» Your objective
What lines of the data below hold the string "htime"? Copy each one out.

Records excerpted from a collection
● ● ●
/-- Settles O23: each message has its effect in the state its clause describes. -/
theorem membersAndCoordinator : Obligations.MembersAndCoordinator := by
  refine ⟨?member, ?coordinator⟩
  case member =>
    intro s dt src epoch a hsrc hruns
    have hok : okDev src = true := decide_eq_true hsrc
    have onMc {f : State → State} : onlyIf (mcRuns a) f a = f a := onlyIf_mcRuns hruns
    refine ⟨fun es => ?_, fun es hof h0 => ?_, fun base corrective hnone hof hcanon hstatus => ?_,
      fun p T hp hc he hun => ⟨fun hT => ?_, fun hT => ?_⟩, fun p hp hc he hun => ?_, fun p hp hun hheld hc => ?_⟩
    · exact run_gives hok (onMc.trans (if_pos rfl))
    · exact run_gives hok (onMc.trans (cmtImage_next hof h0))
    · exact run_gives hok (onMc.trans (cmtPrepare_votes hnone hof hcanon hstatus))
    · exact run_gives hok (onMc.trans ((cmtCommit_prepared hp hc he hun).trans ((if_neg (Nat.not_le.2 hT)).trans rfl)))
    · refine run_gives hok (onMc.trans ((cmtCommit_prepared hp hc he hun).trans ((if_pos hT).trans ?_)))
      rw [sendArmed, swapNow_dev hp]
      rfl
    · exact cmtAbort_eq.trans (run_gives hok (cmtAbort_unarmed hp hc he hun))
    · exact run_gives (f := holdExpiry) rfl (holdExpiry_member hp hun hheld hc)
  case coordinator =>
    intro s dt c a
    refine ⟨fun hc => ⟨?vote, ?last, ?timeout, ?armed, ?again, ?drained⟩, fun hc hs m hm => ⟨?allDrained, ?oneSealed, ?late⟩⟩
    case vote =>
      intro dev hdev hruns hun hmem hfirst hmiss
      refine run_gives (decide_eq_true hdev) ((onlyIf_mcRuns hruns).trans ?_)
      rw [cmtVote_counted hc hun hmem hfirst]
      exact settleVotes_waits rfl hmiss
    case last =>
      intro dev p hdev hruns hun hmem hfirst hall hp
      exact run_gives (decide_eq_true hdev) ((onlyIf_mcRuns hruns).trans (cmtVote_last hc hp hun hmem hfirst hall))
    case timeout => exact fun hun hlate hno => prepareTimeout_eq.trans (run_gives rfl (prepareTimeout_late hc hun hlate hno))
    case armed =>
      exact fun dev st late sw hdev hcom hfirst => cmtArmed_eq.trans (run_gives (decide_eq_true hdev) (cmtArmed_first hc hcom hfirst))
    case again => exact fun hcom hearly => cmtCommitRepeat_eq.trans (run_gives rfl (cmtCommitRepeat_early hc hcom hearly))
    case drained => exact fun dev slot drain hdev hs => run_gives (decide_eq_true hdev) (noteDone_coordinator hc hs)
    case allDrained =>
      intro dev drain slot hdev hwait hall
      have hdone : commitDone (noted c.epoch dev false drain c) = true := by
        rw [noted_drained, commitDone, hwait]
        exact List.all_eq_true.2 hall
      have hm' : (noted c.epoch dev false drain c).commitMb = some m := by rw [noted_drained]; exact hm
      have htime : (noted c.epoch dev false drain c).tSwap = c.tSwap := by rw [noted_drained]
      refine ⟨_, ?first, run_gives (decide_eq_true hdev) ((noteDone_swapped hc hs).trans (settleSwapped_done hdone hm'))⟩
      rw [commitResponse, htime, List.take_succ_cons, List.take_zero]
    case oneSealed =>
      intro dev drain slot hdev hwait hfirst hmiss
      obtain ⟨d, hd, hne, hnot⟩ := hmiss
      refine run_gives (decide_eq_true hdev) ((noteDone_swapped hc hs).trans ?_)
      rw [noted_sealed hfirst]
      have hwaits : commitDone { c with sealedBy := c.sealedBy ++ [dev] } = false := by
        simp only [commitDone, hwait]
        exact List.all_eq_false.2 ⟨d, hd, by simp [hne, hnot]⟩
      refine settleSwapped_waits fun c' hc' => ?_
      rw [List.mem_singleton.1 hc']
      exact hwaits
    case late => exact fun hlate => run_gives (f := commitWaitTimeout) rfl (commitWaitTimeout_late hs hm hlate)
● ● ●
» Written answer
      have htime : (noted c.epoch dev false drain c).tSwap = c.tSwap := by rw [noted_drained]
      rw [commitResponse, htime, List.take_succ_cons, List.take_zero]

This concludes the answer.